Here is a link to a list of "23 Weird but Awesome Knitted Things"

I thought you might all enjoy it! 

23 Weird but Awesome Knitted Things


----------



## mistletoad (Apr 17, 2003)

Those are great, but my all time favourite weird knitted thing was a anatomically correct Kimi Raikkonen doll.


----------



## Pearl B (Sep 27, 2008)

Some of those are really cute! others are :hysterical:.
Neat link, thanks :thumb:


----------



## Maura (Jun 6, 2004)

Just went apple picking. Now I know what I'll be doing tonight.


----------



## Janetm (Jul 1, 2011)

Neat link.. I love the chairs. They look so nice and cozy..


----------



## Taylor R. (Apr 3, 2013)

That leotard is amazing (coming from a back-in-the-day pointe dancer)!


----------



## Kris in MI (May 30, 2002)

rock cozies. . . I'm sure glad my girls didn't know how to knit back in the days when they would "make" me paperweights out of rocks they picked up in the field.  I have lots of rocks in my flowerbed now that say "MOM" in fading poster paint.


----------



## hotzcatz (Oct 16, 2007)

The rock cozies were a hoot, although I'd not actually want one. 

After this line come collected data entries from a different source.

-- ==== Sys2Proof/Machine/Inject.lean ====
section
/-!
DEFINITION. Sys2Proof/Machine/Inject.lean: injection records (R188), written by harts and by bulk copies.
-/

namespace Sys2Proof.Machine

def kindOfCode (n : Nat) : Option Kind :=
  match n with
  | 0 => some .data | 1 => some .scale | 2 => some .bubble | 3 => some .eos | 4 => some .ovf | 5 => some .abort | _ => none

/-- Payload words of a record as positions: one word each, two for 64-bit elements, or four for 128-bit ones (R48, R206). -/
def payloadVals (bs : List Byte) (n w : Nat) : List Val :=
  (List.range n).map fun i => BitVec.ofNat 128 (leNat ((bs.drop (4 * w * i)).take (4 * w)))

/-- Whether a charge holds its context on its hearths: not while it is swapped out, or on its way there (R44, R370). -/
def Charge.placed (c : Charge) : Bool := c.phase != .swapping && c.phase != .swapped

/-- The charge of a device that holds a context on a hearth. -/
def State.holderOf (s : State) (h ctx vdev : Nat) : Option (Nat × Charge) :=
  s.fab.charges.find? fun (_, c) => c.ctx == ctx && c.vdev == vdev && c.region.contains h && c.placed

/-- A record's token, if R188 accepts it. The header check tells how wide the elements are. -/
def State.recordToken (s : State) (h e : Nat) (vdev : Option Nat) (bs : List Byte) : Option Token :=
  let hd := leNat (bs.take 8)
  let n := bitsOf hd 60 56 + 1
  let pay := bs.drop 8
  let want := bitsOf hd 15 0
  let head := hd / 65536 * 65536
  let crc (w : Nat) : Nat := crc16 (leBytes 8 head ++ pay.take (4 * w * n))
  let width := if crc 1 = want then some 1 else if n ≤ 16 ∧ crc 2 = want then some 2
    else if n ≤ 8 ∧ crc 4 = want then some 4 else none
  let slot := bitsOf hd 27 21
  match kindOfCode (bitsOf hd 63 61), vdev, width with
  | some k, some v, some w =>
    if k = .ovf ∨ k = .abort ∨ bitOf hd 18 ∨ bitsOf hd 20 19 = 3 then none
    else match s.holderOf h (bitsOf hd 55 52) v with
      | none => none
      | some (b, c) =>
        match s.ctx? h e c.ctx with
        | none => none
        | some cc =>
          match c.block? cc.block with
          | none => none
          | some blk =>
            if slot / 32 ≠ cc.part ∨ blk.words.length ≤ slot then none
            else some
              { src := [2, v, h, e], bind := b, hearth := h, ce := e, slot := slot, port := portOf (bitsOf hd 20 19), kind := k,
                iter := BitVec.ofNat 24 (bitsOf hd 51 28), vals := payloadVals pay n w, words := w, ctx := c.ctx,
                task := false, nd := bitOf hd 17,
                check := BitVec.ofNat 16 want, acq := [], parked := false }
  | _, _, _ => none

/-- A whole record written to the doorway of CE `off` div 0x4000 (R188): an arriving token, or discarded and counted. -/
def State.injectRecord (s : State) (h off : Nat) (vdev : Option Nat) (bs : List Byte) : State :=
  match s.recordToken h (off / 0x4000) vdev bs with
  | some t => s.setFab { s.fab with transit := s.fab.transit ++ [t] }
  | none => s.countInj h

/-- Records of one write transaction, in ascending address order; a record that it covers only in part is discarded. -/
def State.injectWrite (s : State) (h off : Nat) (vdev : Option Nat) (bs : List Byte) : State :=
  let first := off / 256
  let last := (off + bs.length + 255) / 256
  (List.range (last - first)).foldl (init := s) fun s i =>
    let r := 256 * (first + i)
    if off ≤ r ∧ r + 256 ≤ off + bs.length ∧ r < 0xC0000 then
      s.injectRecord h r vdev ((bs.drop (r - off)).take 256)
    else s.countInj h

end Sys2Proof.Machine
end

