-- ==== Sys2Proof/Machine/Image.lean ====
section
/-!
DEFINITION. Sys2Proof/Machine/Image.lean: a charge image read and validated completely, in the order of R93: header and
directory (R73, R74), shape and blocks (R75, R78, R79, R373), edges (R76), sections 4 to 12 (R127, R189, R193, R199 to R203,
R228, R234, R240, R273, R274) and the conditions across blocks (R24, R44, R61, R199, R244, R256).
-/

namespace Sys2Proof.Machine

/-- A refusal record (R94). -/
structure Refused where
  code  : Nat
  block : Nat
  slot  : Nat
  bit   : Nat
  deriving DecidableEq, Repr

/-- A failure outside a block whose record names `bit`. -/
def outside (code bit : Nat) : Refused := { code := code, block := 0xFFFFFFFF, slot := 0xFF, bit := bit }

def inBlock (id slot code bit : Nat) : Refused := { code := code, block := id, slot := slot, bit := bit }

/-- The refusal field of a completion record (R332). -/
def Refused.field (r : Refused) : Nat :=
  r.code % 256 + r.block % 2 ^ 32 * 2 ^ 8 + r.slot % 256 * 2 ^ 40 + r.bit % 256 * 2 ^ 48

/-- The first condition of a list that holds, with what it is refused for. -/
def refuseIf : List (Bool × Refused) → Except Refused Unit
  | [] => .ok ()
  | (bad, r) :: rest => if bad then .error r else refuseIf rest

/-- Conditions that name fields of one structure, listed from bit 127 down: code and bit. -/
def refuseAt (block slot : Nat) (l : List (Bool × Nat × Nat)) : Except Refused Unit :=
  refuseIf (l.map fun (bad, code, bit) => (bad, inBlock block slot code bit))

/-- The first refusal that a list of checks gives. -/
def eachOk {α : Type} (f : α → Except Refused Unit) : List α → Except Refused Unit
  | [] => .ok ()
  | x :: xs => match f x with
    | .ok () => eachOk f xs
    | .error r => .error r

/-- The same, with the elements before each one. -/
def eachAfter {α : Type} (f : List α → α → Except Refused Unit) (before : List α) : List α → Except Refused Unit
  | [] => .ok ()
  | x :: xs => match f before x with
    | .ok () => eachAfter f (before ++ [x]) xs
    | .error r => .error r

/-! ## Header and directory (R73, R74) -/

/-- A directory entry. -/
structure Section where
  type   : Nat
  offset : Nat
  length : Nat
  count  : Nat
  deriving DecidableEq, Repr

/-- Bytes of one entry of a section with entries of one size; 0 for sections 2 and 5. -/
def entrySize (t : Nat) : Nat :=
  match t with
  | 1 => 4 | 3 => 16 | 4 => 16 | 6 => 8 | 7 => 4 | 8 => 1024 | 9 => 8 | 10 => 32 | 11 => 16 | 12 => 16 | _ => 0

/-- A charge image's bytes with its directory. -/
structure RawImage where
  bytes    : List Byte
  sections : List Section
  deriving DecidableEq, Repr

def byteField (l : List Byte) (off n : Nat) : Nat := leNat ((l.drop off).take n)

def RawImage.section? (m : RawImage) (t : Nat) : Option Section := m.sections.find? fun s => s.type == t

/-- Bytes of a section; none where the image has none. -/
def RawImage.body (m : RawImage) (t : Nat) : List Byte :=
  match m.section? t with
  | some s => (m.bytes.drop s.offset).take s.length
  | none => []

/-- Whether a section's length is its entry size times its count. -/
def RawImage.lengthOk (m : RawImage) (t : Nat) : Bool :=
  match m.section? t with
  | some s => s.length == entrySize t * s.count
  | none => true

Didn't those bobbles on the chairs look like they'd be less than comfy to sit on, though?


----------



## chickenista (Mar 24, 2007)

The people that have these types of things in their homes must not have any dust at all.
I have dust. Loads of oddly dark dust.


----------



## Two Tracks (Jul 13, 2013)

I like the felted elephant tea cozie


----------